04 septembre 2007

L'aube le soir ou la nuit Yasmina Reza


Pas assez aiguë, trop négatif, très humain, trop acerbe : globalement, les anti-sarkozystes auront trouvé leur compte autant que les pro. Côté presse, Le Monde savoure ligne par ligne, le Figaro souligne que des "propos inédits confirment le flair politique de Sarkozy", Libé titre au gâchis et Les Inrockuptibles à l'arnaque : tout le monde est content. Les critiques enseignent beaucoup sur eux-mêmes et peu sur l'objet critiqué.
On peut lire L'aube... comme une oeuvre d'écrivain : n'importe quel homme politique en course pour la présidentielle, dans l'intimité de sa campagne, jure, s'énerve, s'emporte, dérape, balance des banalités, jette des fulgurances, est visionnaire, rétrograde, rieur, touchant, fragile, intouchable... En fait, n'importe qui, sur un an, est tout cela. Et l'intimité rend toujours sympathique au final. Dans l'enjeu de l'élection suprême, tout est juste exacerbé. L'enjeu du livre, lui, n'est donc pas là. Sarko ou pas, en fait on s'en fout.
L'auteur "contemple" un homme qui lui échappe : la politique, elle n'y connaît rien, la course au pouvoir lui est étrangère, ses collègues littéraires la mettent en garde alors qu'elle-même ne sait pas trop ce qu'elle veut faire de ce projet. L'enjeu est de cerner un homme, comme n'importe quel autre homme, un homme qui échappe d'emblée aux repères de l'auteur.
L'écrivain s'interroge alors : où sont ces repères ? Comment les débusquer dans ce foisonnement de faux semblants, de phrases toutes faites, de clichés, de calculs ? Où est le vrai, où est ce qui les rapproche, elle et lui ? En tant que lecteur, ce que l'on observe n'est pas un portrait politique mais un portrait d'écrivain à sa table. Dans ce journal entomologique, on contemple un auteur en train de contempler. C'est bien elle qu'on regarde s'accrocher aux moindres points communs, relever toutes les divergences de goût, s'agacer ou s'attendrir parce qu'enfin il lui semble qu'elle tient quelque chose, une piste qu'elle maîtrise un peu mieux. C'est pour elle qu'on vibre, elle qu'on veut voir l'attraper enfin. Un exercice intelligent, qui s'élève bien au-delà du procès qu'on lui fait.

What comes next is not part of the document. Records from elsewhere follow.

-- ==== Sys2Proof/Machine/Channels.lean ====
section
/-! DEFINITION. Reduction channels (R282–R309): descriptors, the order of a channel's operations, gates, the fixed tree, the
agreement of exponents, the additions at the nodes, late and quarantined contributors, the descent and the result header. -/
namespace Sys2Proof.Machine

/-- The channels' accesses to HBM are requester 2 of every stack (R378). -/
def rqRed : Rq := ⟨2, 2⟩

/-- A channel. -/
def State.redOf (s : State) (c : Nat) : RedSt := mget {} s.red c
/-- Replaces it. -/
def State.setRed (s : State) (c : Nat) (x : RedSt) : State := { s with red := mset {} s.red c x }

/-- The operation of a SEQ. -/
def State.opAt (s : State) (c seq : Nat) : Option ChOp := (s.redOf c).ops.find? fun o => o.seq == seq

/-- Replaces the operation of the same SEQ. -/
def State.setOp (s : State) (c : Nat) (o : ChOp) : State :=
  let x := s.redOf c
  s.setRed c { x with ops := x.ops.map fun y => if y.seq = o.seq then o else y }

/-- Every access of a unit can be made now, tile stores included. -/
def State.devGate (s : State) (rs : List (Nat × Nat × Bool)) : Bool × State :=
  let win := rs.filter fun r => decide (dwBase ≤ r.1) && decide (r.1 + r.2.1 ≤ awBase)
  if win.any fun r => (dwPieces r.1 r.2.1).any fun p => s.tsFrozen p.1 then (false, s)
  else s.gate (rs.filter fun r => decide (r.1 < hbmSize) && r.2.1 != 0)

/-! ### The descriptor (R286, R304) -/

/-- A reduction descriptor. -/
structure RDesc where
  op    : Nat
  dtype : Nat
  axes  : Nat
  flags : Nat
  count : Nat
  src   : Nat
  dst   : Nat
  hdr   : Nat
  map   : Nat
  exp   : Nat
  mem0  : Nat
  mem1  : Nat
  gate  : Nat
  gval  : Nat
  rid   : Nat
  base  : Nat
  rsvd  : Bool
deriving DecidableEq, Repr

/-- Reads a descriptor. -/
def rDescOf (b : Bytes) : RDesc :=
  { op := bfield b 0 1, dtype := bfield b 1 1, axes := bfield b 2 1, flags := bfield b 3 1, count := bfield b 0xC 4
    src := bfield b 0x10 8, dst := bfield b 0x18 8, hdr := bfield b 0x20 8, map := bfield b 0x28 8, exp := bfield b 0x30 8
    mem0 := bfield b 0x38 8, mem1 := bfield b 0x40 8, gate := bfield b 0x48 8, gval := bfield b 0x50 4, rid := bfield b 0x54 4
    base := bfield b 0x58 4, rsvd := bfield b 5 3 != 0 || bfield b 0x5C 36 != 0 }

def RDesc.two (d : RDesc) : Bool := d.axes / 128 % 2 == 1
def RDesc.ax (d : RDesc) (k : Nat) : Nat := d.axes / 4 ^ k % 4
def RDesc.scale (d : RDesc) : Nat := d.flags / 32 % 4
def RDesc.mapw (d : RDesc) : Bool := d.flags / 16 % 2 == 1
def RDesc.gateEn (d : RDesc) : Bool := d.flags / 8 % 2 == 1
/-- Bytes of a BS16 unit, or of an INT32 or FP32 element. -/
def RDesc.unit (d : RDesc) : Nat := if d.dtype = 0 then 68 else 4
/-- Bytes of the contribution. -/
def RDesc.bytes (d : RDesc) : Nat := d.count * d.unit
/-- The agreement phase is run (R293, R294). -/
def RDesc.agrees (d : RDesc) : Bool := d.dtype == 0 && d.scale == 0 && d.count != 0

/-- The axes of a reduction with their member masks, in the order of its stages. -/
def RDesc.stages (d : RDesc) : List (Nat × Nat) := (d.ax 0, d.mem0) :: (if d.two then [(d.ax 1, d.mem1)] else [])

/-- Every address of the descriptor that has to lie in HBM or the window, with its bytes (R304): those of an operation without
data too. -/
def RDesc.addrs (d : RDesc) : List (Nat × Nat) :=
  [(d.src, max 1 d.bytes), (d.dst, max 1 d.bytes), (d.hdr, 128)] ++ (if d.mapw then [(d.map, 512)] else []) ++
  (if d.exp ≠ 0 then [(d.exp, max 1 (if d.dtype = 0 then d.count else 0))] else [])

/-- The ranges that the operation holds as referenced while it is in progress (R286). -/
def RDesc.ranges (d : RDesc) : List (Nat × Nat) :=
  (if d.bytes = 0 then [] else [(d.src, d.bytes), (d.dst, d.bytes)]) ++ [(d.hdr, 128)] ++
  (if d.mapw then [(d.map, 512)] else []) ++ (if d.dtype = 0 ∧ d.exp ≠ 0 ∧ d.count ≠ 0 then [(d.exp, d.count)] else [])

/-- An address of R16 that names a register. -/
def inRegSpace (a : Nat) : Bool := decide (0xF00000000000 ≤ a) && decide (a < 0xF00008000000)

/-- Class, instance and offset of a register address (R16). -/
def regOf (a : Nat) : Nat × Nat × Nat := ((a - 0xF00000000000) / 1048576, a / 4096 % 256, a % 4096)

/-- Members of an axis: coordinate i of length L under a mask, 0 meaning every coordinate. -/
def isMember (len mask i : Nat) : Bool := decide (i < len) && (mask == 0 || mask.testBit i)

/-- Members of an axis in ascending order. -/
def membersOf (len mask : Nat) : List Nat := (List.range len).filter (isMember len mask)

/-- A mask is legal on this rank: no bit at or above the axis length, this rank's coordinate a member (R304). -/
def State.maskOk (s : State) (p : Nat × Nat) : Bool :=
  decide (p.2 < 2 ^ s.axisLen p.1) && isMember (s.axisLen p.1) p.2 (s.axisPos p.1)

/-- The channel refuses the descriptor (R304). -/
def State.redBad (s : State) (d : RDesc) : Bool :=
  decide (2 < d.dtype) || d.scale == 3 || d.axes / 16 % 8 != 0 || d.flags % 8 != 0 || d.rsvd ||
  (d.two && d.ax 0 == d.ax 1) || (!d.two && d.mem1 != 0) || !d.stages.all s.maskOk ||
  (d.op == 1 && d.count == 0) || (d.op == 2 && d.count != 0) || decide (2 ^ 32 < d.base + d.count) ||
  (d.dtype != 0 && d.scale != 0) || (d.scale == 2 && d.exp == 0) ||
  (d.src != d.dst && runsMeet (d.src, d.bytes) (d.dst, d.bytes)) ||
  d.src % 4 != 0 || d.dst % 4 != 0 || d.hdr % 128 != 0 || (d.mapw && d.map % 64 != 0) ||
  d.addrs.any (fun r => !inDevSpace r.1 r.2) ||
  (d.gateEn && !(inDevSpace d.gate 4 || (inRegSpace d.gate &&
    (let r := regOf d.gate; regAddrOk r.1 r.2.1 r.2.2 4))))

/-- CRC-32C (R263). -/
def crc32c (b : Bytes) : Nat := crcGen 32 0x1EDC6F41 0xFFFFFFFF 0xFFFFFFFF true true b

/-- The digest of a reduction (R285; log 24). -/
def RDesc.digest (d : RDesc) : Nat :=
  crc32c (Config.digestBytes [d.op, d.dtype, d.axes, d.scale, d.count, d.mem0, d.mem1, d.rid, d.base])

/-! ### The fixed tree (R288–R290, R319) -/

/-- ⌈log2⌉ of an axis length: the levels of its tree. -/
def axisLevels (len : Nat) : Nat := clog2 len

/-- The lowest member coordinate in [i, i + 2^l). -/
def holder (len mask i l : Nat) : Option Nat := ((List.range (2 ^ l)).map (i + ·)).find? (isMember len mask)

/-- The place of coordinate x in the tree of one axis: the nodes it runs as (level, subtree start, right holder), and the
holder that its partial goes to with the level of that node. -/
def treePlace (len mask x : Nat) : Nat → Nat → List (Nat × Nat × Nat) × Option (Nat × Nat)
  | 0, _ => ([], none)
  | n + 1, l =>
    let i := x / 2 ^ (l + 1) * 2 ^ (l + 1)
    match holder len mask i l, holder len mask (i + 2 ^ l) l with
    | some a, some b =>
      if a = x then
        let r := treePlace len mask x n (l + 1)
        ((l, i, b) :: r.1, r.2)
      else ([], some (a, l))
    | _, _ => treePlace len mask x n (l + 1)

/-- The rank at coordinate c of axis a on this device's line. -/
def State.rankAt (s : State) (a c : Nat) : Nat := s.rankOf fun k => if k = a then c else s.axisPos k

/-- The children of this rank over all stages, and its parent with the stage and level of the parent's node. -/
def State.treeOf (s : State) : List (Nat × Nat) → Nat → Nat → List RedKid × Option (Nat × Nat × Nat)
  | [], _, _ => ([], none)
  | (a, m) :: r, stage, g0 =>
    let len := s.axisLen a
    let t := treePlace len m (s.axisPos a) (axisLevels len) 0
    let kids := t.1.map fun (l, i, b) => ({ stage := stage, glevel := g0 + l, level := l, start := i, rank := s.rankAt a b } : RedKid)
    match t.2 with
    | some (p, l) => (kids, some (s.rankAt a p, stage, l))
    | none =>
      let rest := s.treeOf r (stage + 1) (g0 + axisLevels len)
      (kids ++ rest.1, rest.2)

/-- Levels over all stages. -/
def State.levelsOf (s : State) (l : List (Nat × Nat)) : Nat := (l.map fun p => axisLevels (s.axisLen p.1)).foldl (· + ·) 0

/-- Members over all stages. -/
def State.memberCount (s : State) (l : List (Nat × Nat)) : Nat :=
  (l.map fun p => (membersOf (s.axisLen p.1) p.2).length).foldl (· * ·) 1

/-! ### Partials -/

/-- A rank's place in the present map: second coordinate · 64 + first coordinate (R302). -/
def State.redPlace (s : State) (d : RDesc) : Nat := (if d.two then s.axisPos (d.ax 1) * 64 else 0) + s.axisPos (d.ax 0)

/-- Bitmaps and counts of two partials together. -/
def joinPart (a b : RedPartial) : RedPartial :=
  { late0 := a.late0 ||| b.late0, late1 := a.late1 ||| b.late1, nf0 := a.nf0 ||| b.nf0, nf1 := a.nf1 ||| b.nf1
    esc := a.esc + b.esc, sat := a.sat + b.sat, map := ascSet (a.map ++ b.map) }

/-- A 64-bit map of coordinates. -/
def coordMap (l : List Nat) : BitVec 64 := l.foldl (fun a i => a ||| BitVec.ofNat 64 (2 ^ i)) 0

/-- The draw of R297, as the rounding of an element. -/
def State.redRnd (s : State) (c : Nat) (d : RDesc) (stage level start b j dn : Nat) : Rnd :=
  srOf (mix10 (s.keyOf cRED c) (u32 d.rid, u32 (d.base + b),
    u32 (stage % 2 * 2 ^ 31 + level % 8 * 2 ^ 28 + start % 64 * 65536 + j), u32 dn)).1

/-- Marks poison that this rank has read (R292): one Deferred record an operation. -/
def State.redPoison (s : State) (c : Nat) (o : ChOp) (us : List (Bytes × Bool)) (a : Nat) : ChOp × State :=
  if us.any (·.2) then
    ({ o with pois := true, poisRec := true }, if o.poisRec then s else s.recDef cRED c 0x03 (some a))
  else (o, s)

/-- Reads units, with the poison of each. -/
def State.readUnits (s : State) (a w n : Nat) : List (Bytes × Bool) × State :=
  let r := s.devRead rqRed a (w * n)
  (r.1.elems w n, r.2)

/-- Exponent that stands for an EXP byte read with poison: the block cannot be aligned (R490). -/
abbrev expPoison : Int := 1000

/-- A leaf's block aligned to its agreed or supplied exponent (R295). -/
def State.alignUnit (s : State) (c : Nat) (d : RDesc) (b : Nat) (ea : Int) (u : Bytes × Bool) : Bytes × Bool :=
  if ea = expPoison then (u.1, true)
  else
    let x := bs16Of u.1
    if x.exp < ea then
      let m := (indexed x.mant).map fun e =>
        if e.1 = 0x8000 then e.1
        else mantOf (roundInt (s.redRnd c d 0 7 (s.axisPos (d.ax 0)) b e.2 3) e.1.toInt (x.exp - ea))
      ({ x with mant := m, exp := ea }.bytes, u.2)
    else u

/-- This rank's own contribution as it is sent or added: SRC, aligned where there is an exponent to align to. -/
def State.leafUnits (s : State) (c : Nat) (d : RDesc) (o : ChOp) : List (Bytes × Bool) × ChOp × State :=
  let (us, s) := s.readUnits d.src d.unit d.count
  let (o, s) := s.redPoison c o us d.src
  let us := match o.ea with
    | some l => (indexed (us.zip l)).map fun e => s.alignUnit c d e.2 e.1.2 e.1.1
    | none => us
  (us, o, s)

/-- The partial so far. -/
def State.ownUnits (s : State) (c : Nat) (d : RDesc) (o : ChOp) : List (Bytes × Bool) × ChOp × State :=
  if o.inDst then
    let (us, s) := s.readUnits d.dst d.unit d.count
    let (o, s) := s.redPoison c o us d.dst
    (us, o, s)
  else s.leafUnits c d o

/-- Writes units to DST. -/
def State.putUnits (s : State) (d : RDesc) (us : List (Bytes × Bool)) : State :=
  (s.devWriteP rqRed d.dst (us.flatMap (·.1)) (us.flatMap fun u => List.replicate u.1.length u.2)).2

/-- Adds two units at a node (R292, R296): the sum, escalations, saturations. -/
def State.addUnit (s : State) (c : Nat) (d : RDesc) (k : RedKid) (b : Nat) (x y : Bytes × Bool) : (Bytes × Bool) × Nat × Nat :=
  let p := x.2 || y.2
  match d.dtype with
  | 0 =>
    let xa := bs16Of x.1
    let ya := bs16Of y.1
    let r (dn j : Nat) : Rnd := s.redRnd c d k.stage k.level k.start b j dn
    let z := bs16Add r 0 1 2 xa ya
    let own := bs16Add r 0 1 2 { xa with esc := false, sat := false } { ya with esc := false, sat := false }
    ((z.bytes, p), b2n own.esc, b2n own.sat)
  | 1 =>
    let v := sext 32 (leNat x.1) + sext 32 (leNat y.1)
    let w := clampI (-(2 ^ 31)) (2 ^ 31 - 1) v
    ((toLE 4 (ofInt 32 w), p), 0, if v = w then 0 else 1)
  | _ => ((toLE 4 (elFmax 8 .rne (u32 (leNat x.1)) (u32 (leNat y.1)) 0).1.toNat, p), 0, 0)

/-- The contribution holds a non-finite value (R301). -/
def nfUnit (dtype : Nat) (u : Bytes) : Bool :=
  match dtype with
  | 0 => (bs16Of u).mant.any (· == 0x8000)
  | 1 => false
  | _ => !isFin32 (u32 (leNat u))

/-- Non-finite elements of a result unit as NF_ELEM counts them (R302). -/
def nfElems (dtype : Nat) (u : Bytes) : Nat :=
  match dtype with
  | 0 => ((bs16Of u).mant.filter (· == 0x8000)).length
  | 1 => 0
  | _ => let v := leNat u % 2 ^ 31; if 0x7F800000 < v then 1 else 0

/-- A unit of an empty result (R303). -/
def emptyUnit (dtype : Nat) : Bytes :=
  match dtype with
  | 0 => ({ mant := List.replicate 32 0, exp := -128, esc := false, nf := false, sat := false } : Bs16).bytes
  | 1 => toLE 4 0
  | _ => toLE 4 0xFF800000

/-! ### Messages out -/

/-- Cuts a list into pieces of `n`. -/
def piecesOf {α : Type} (n : Nat) : Nat → List α → List (List α)
  | 0, l => [l]
  | f + 1, l => if l.length ≤ n then [l] else l.take n :: piecesOf n f (l.drop n)

/-- Chunks of up to 960 units with the index of their first, and whether they are the last. -/
def chunks960 (l : List (Bytes × Bool)) : List (Nat × List (Bytes × Bool) × Bool) :=
  let ps := piecesOf 960 l.length l
  (indexed ps).map fun e => (960 * e.2, e.1, e.2 + 1 == ps.length)

/-- A message of the in-link adders leaves by the router (R289, R291), and a list of them. -/
def State.redSend (s : State) (m : OutMsg) : State := s.inject 8 m
def State.sendAll (s : State) (l : List OutMsg) : State := s.injectAll 8 l

/-! ### An operation's steps (R291) -/

/-- Bit k of NF_POLICY: quarantine. -/
def State.quarantines (s : State) (c : Nat) : Bool := s.rdb cRED c hCTRL 1

/-- The start of an operation: T0, the scan of the own contribution, JOIN and READY (R291 events 1 and 2, R293, R301). -/
def State.redStart (s : State) (c : Nat) (d : RDesc) (o : ChOp) : State :=
  let g := d.digest
  let (us, s) := s.readUnits d.src d.unit d.count
  let (o, s) := s.redPoison c o us d.src
  let nf := us.any fun u => nfUnit d.dtype u.1
  let quar := nf && s.quarantines c
  let s := if quar then s.bump cRED c RED.QUAR_CNT else s
  let (ea, s) : Option (List Int) × State :=
    if d.dtype = 0 ∧ d.scale = 2 ∧ d.count ≠ 0 then
      let r := s.devRead rqRed d.exp d.count
      let bad := r.1.anyPois
      let l := (r.1.data.zip r.1.pois).map fun e => if e.2 then expPoison else sext 8 e.1.toNat
      (some l, if bad then r.2.recUC cRED c 0x0E (some d.exp) else r.2)
    else (none, s)
  let part : RedPartial := { o.part with
    nf0 := o.part.nf0 ||| (if nf then coordMap [s.axisPos (d.ax 0)] else 0)
    nf1 := o.part.nf1 ||| (if nf && d.two then coordMap [s.axisPos (d.ax 1)] else 0)
    map := if quar then [] else [s.redPlace d] }
  let o := { o with phase := if d.agrees then .agree else .data, t0 := s.clk.time, tPhase := s.clk.time, gateDue := 0, ea := ea
                    empty := quar, part := part, apart := part
                    mexp := if d.agrees && !quar then us.map fun u => (bs16Of u.1).exp else [] }
  let s := s.setOp c o
  s.sendAll ((o.parent.toList.map fun p => .redJoin c p o.seq g) ++
    (o.kids.filter (!·.dropped)).map fun k => .redReady c k.rank o.seq g)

Mise à jour du 08/09 : à lire, une critique contradictoire sur le blog de Michel, Affinités éclectiques

4 commentaires:

Michel a dit…

Salut,
J'ai prêté le livre à une copine - et comme elle me demandait mon avis, je lui ai mis en lien mon post, mais aussi le tien, pour plus d'équilibre...

Bertrand Ploquin a dit…

Merci beaucoup Michel, très touché.

Anonyme a dit…

tu sais ce que j'en pense lol...je préfère de loin les histoires d'irlandais lol

elo

Anonyme a dit…

C'est quand même un sacré coup médiatique que de se mettre à se décrire, quand le faire valoir n'est que le président de la république ! Il y a fort à gager que tout le monde , sauf nous maintenant, grâce à la justesse de ce point de vue- tout le monde donc, aura pris le livre au premier degré, c'est à dire comme un long article de journal, lecture qui semble-t-il doit être possible, compte tenu de tout ce que l'on a entendu sur ce livre.